Extracted records
-- ==== Sys2Proof/Machine/Ops.lean ====
section
/-! DEFINITION. The named operations over registers, memory, stack, display and keys: the primitives of
spec/00_scope.md R7; and taking a halt, the block's only trap (spec/60_exceptions.md R101). -/

namespace Sys2Proof.Machine

/-! ## Registers and PC -/

/-- `V[x]`. -/
def State.getV (s : State) (x : Reg) : Byte := s.v[x]

/-- `V[x] <- b`. No register is hardwired (R9). -/
def State.setV (s : State) (x : Reg) (b : Byte) : State := { s with v := s.v.set x b }

/-- `V[k] <- b` for the bytes of the list, from register `k` up, in increasing order; a list that
reached past `VF` would stop there (no instruction has one). -/
def State.setVs (s : State) : Nat → List Byte → State
  | _, [] => s
  | k, b :: bs => if h : k < 16 then (s.setV ⟨k, h⟩ b).setVs (k + 1) bs else s

/-- `V0..Vx` in register order. -/
def State.regsUpTo (s : State) (x : Reg) : List Byte := s.v.toList.take (x.val + 1)

/-- `pc <- target`. -/
def State.setPc (s : State) (target : Word) : State := { s with pc := target }

/-- The default advance, `PC + 2` (R54). 16-bit: no reachable `PC` wraps (R12; log 10). -/
def State.advance (s : State) : State := s.setPc (s.pc + 2#16)

/-- `PC + 4` if the skip is taken, `PC + 2` if not; the skipped word is not looked at (R54). -/
def State.skipIf (s : State) (taken : Bool) : State :=
  if taken then s.setPc (s.pc + 4#16) else s.advance

/-! ## Halts and notifications -/

/-- TAKING A HALT (R101): every other effect of the command is discarded (`s` is the state before it),
the mode becomes `Halted(reason)`, no event is emitted and the result is the reason. -/
def State.halt (s : State) (reason : HaltReason) : State :=
  { s with mode := .halted reason, events := [], result := .error reason }

/-- An instruction ends: with the state it worked out, or by the halt it raised, taken in the state
before it (R101). -/
def State.commit (s : State) (r : Except HaltReason State) : Answer :=
  match r with
  | .ok t => .next t
  | .error reason => .next (s.halt reason)

/-- `signal e`: appended to the command's list of notifications (R24). -/
def State.signal (s : State) (e : Event) : State := { s with events := s.events ++ [e] }

/-- A command begins with no notification and the result `Ok` (R24). -/
def State.beginCommand (s : State) : State := { s with events := [], result := .ok }

/-! ## Memory as a list in canonical form -/

/-- The byte listed at an address. -/
def Memory.lookup : Memory → Nat → Option Byte
  | [], _ => none
  | (b, v) :: rest, a => if b = a then some v else Memory.lookup rest a

/-- List a byte at its place in the rising order, in the place of one already there. -/
def Memory.insert : Memory → Nat → Byte → Memory
  | [], a, v => [(a, v)]
  | (b, w) :: rest, a, v =>
    if a < b then (a, v) :: (b, w) :: rest
    else if a = b then (a, v) :: rest
    else (b, w) :: Memory.insert rest a v

/-- List nothing at an address. -/
def Memory.erase : Memory → Nat → Memory
  | [], _ => []
  | (b, w) :: rest, a => if b = a then Memory.erase rest a else (b, w) :: Memory.erase rest a

/-- Write, where `dflt` is what the address reads as when unlisted: writing that value unlists it. -/
def Memory.write (m : Memory) (dflt : Byte) (a : Nat) (v : Byte) : Memory :=
  if v = dflt then Memory.erase m a else Memory.insert m a v

/-- The canonical form: addresses strictly rise, all inside memory, and no entry equals what the
unlisted address reads as. -/
abbrev Memory.wf (dflt : Nat → Byte) (m : Memory) : Prop :=
  m.Pairwise (fun c d => c.1 < d.1) ∧ ∀ c ∈ m, c.1 < memSize ∧ c.2 ≠ dflt c.1

/-! ## Memory access -/

/-- What an unlisted address of this session reads as: the post-load contents (R48). -/
def State.unlisted (s : State) (a : Nat) : Byte := postLoadByte s.params s.image a

/-- `mem[a]`, the byte last written there, or the session's initial one (R40, R43). -/
def State.readByte (s : State) (a : Nat) : Byte := (s.mem.lookup a).getD (s.unlisted a)

/-- `mem[a] <- v`. -/
def State.writeByte (s : State) (a : Nat) (v : Byte) : State :=
  { s with mem := s.mem.write (s.unlisted a) a v }

/-- The memory of a state is in canonical form. -/
abbrev State.memWf (s : State) : Prop := s.mem.wf s.unlisted

/-- `MemRead(a, 1)` (R35). -/
def State.memRead (s : State) (a : Nat) : Except HaltReason Byte :=
  if memSize ≤ a then .error (.outOfBounds a) else .ok (s.readByte a)

/-- `MemWrite(a, 1, v)` (R36). -/
def State.memWrite (s : State) (a : Nat) (v : Byte) : Except HaltReason State :=
  if memSize ≤ a then .error (.outOfBounds a) else .ok (s.writeByte a v)

/-- `n` reads at `a`, `a + 1`, ... in increasing order (R39). It fails with the lowest bad address,
which is what the instructions' bounds check reports (R64, R92, R103; log 11). -/
def State.readRun (s : State) : Nat → Nat → Except HaltReason (List Byte)
  | _, 0 => .ok []
  | a, n + 1 =>
    match s.memRead a with
    | .error e => .error e
    | .ok b =>
      match s.readRun (a + 1) n with
      | .error e => .error e
      | .ok bs => .ok (b :: bs)

/-- Writes at `a`, `a + 1`, ... in increasing order (R39). It fails with the lowest bad address, and
then no byte lands, since commit drops the state worked out so far (R90, R91, R101; log 11). -/
def State.writeRun (s : State) : Nat → List Byte → Except HaltReason State
  | _, [] => .ok s
  | a, b :: bs =>
    match s.memWrite a b with
    | .error e => .error e
    | .ok t => t.writeRun (a + 1) bs

/-! ## Call stack -/

/-- `Push(v)` (R14). -/
def State.push (s : State) (v : Word) : Except HaltReason State :=
  if stackDepth ≤ s.stack.length then .error .stackOverflow
  else .ok { s with stack := s.stack ++ [v] }

/-- `Pop()`: the newest entry, and the state without it (R14). -/
def State.pop (s : State) : Except HaltReason (Word × State) :=
  match s.stack.getLast? with
  | none => .error .stackUnderflow
  | some v => .ok (v, { s with stack := s.stack.dropLast })

/-! ## Display -/

/-- `Pixel(x, y)` (R17). -/
def Display.pixel (d : Display) (x : Fin 64) (y : Fin 32) : Bool := d[y].getLsbD x

/-- `Pixel(x, y) <- Pixel(x, y) XOR 1`. -/
def Display.flip (d : Display) (x : Fin 64) (y : Fin 32) : Display :=
  d.set y (d[y] ^^^ (1#64 <<< x.val))

/-- All pixels 0. -/
def Display.clear : Display := Vector.replicate 32 0#64

/-- One bit of a sprite row: column offset `c` from the left edge `x0`, wrapping horizontally. The pair
is the display and whether a set pixel has been turned off (R64). -/
def Display.blitBit (x0 : Nat) (py : Fin 32) (row : Byte) (acc : Display × Bool) (c : Nat) :
    Display × Bool :=
  if row.getLsbD (7 - c) then
    let px : Fin 64 := Fin.ofNat 64 (x0 + c)
    (Display.flip acc.1 px py, acc.2 || Display.pixel acc.1 px py)
  else acc

/-- One sprite row on display row `py`, bit 7 leftmost (R39, R64). -/
def Display.blitRow (x0 : Nat) (py : Fin 32) (row : Byte) (acc : Display × Bool) : Display × Bool :=
  (List.range 8).foldl (Display.blitBit x0 py row) acc

/-- `BlitSprite`: the rows from display row `py` down; a row below row 31 is skipped (R64). -/
def Display.blit (x0 : Nat) : Nat → List Byte → Display × Bool → Display × Bool
  | _, [], acc => acc
  | py, row :: rows, acc =>
    Display.blit x0 (py + 1) rows (if h : py < 32 then Display.blitRow x0 ⟨py, h⟩ row acc else acc)

/-- The row-major snapshot: element `y*64 + x` is pixel `(x, y)` (R17, R113). -/
def Display.snapshot (d : Display) : List Bool :=
  d.toList.flatMap fun row => (List.range 64).map fun x => row.getLsbD x

/-! ## Keys -/

/-- `Key(k)` (R18). -/
def State.key (s : State) (k : KeyCode) : Bool := s.keys[k]

/-- Set or clear key flag `k`: the host's `KeyDown` and `KeyUp` alone (R18). -/
def State.setKey (s : State) (k : KeyCode) (held : Bool) : State :=
  { s with keys := s.keys.set k held }

end Sys2Proof.Machine
end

Your goal
The first line of the listing above through the line containing "Registers and PC -/": print exactly that, both ends included.

Your response
-- ==== Sys2Proof/Machine/Ops.lean ====
section
/-! DEFINITION. The named operations over registers, memory, stack, display and keys: the primitives of
spec/00_scope.md R7; and taking a halt, the block's only trap (spec/60_exceptions.md R101). -/

namespace Sys2Proof.Machine

/-! ## Registers and PC -/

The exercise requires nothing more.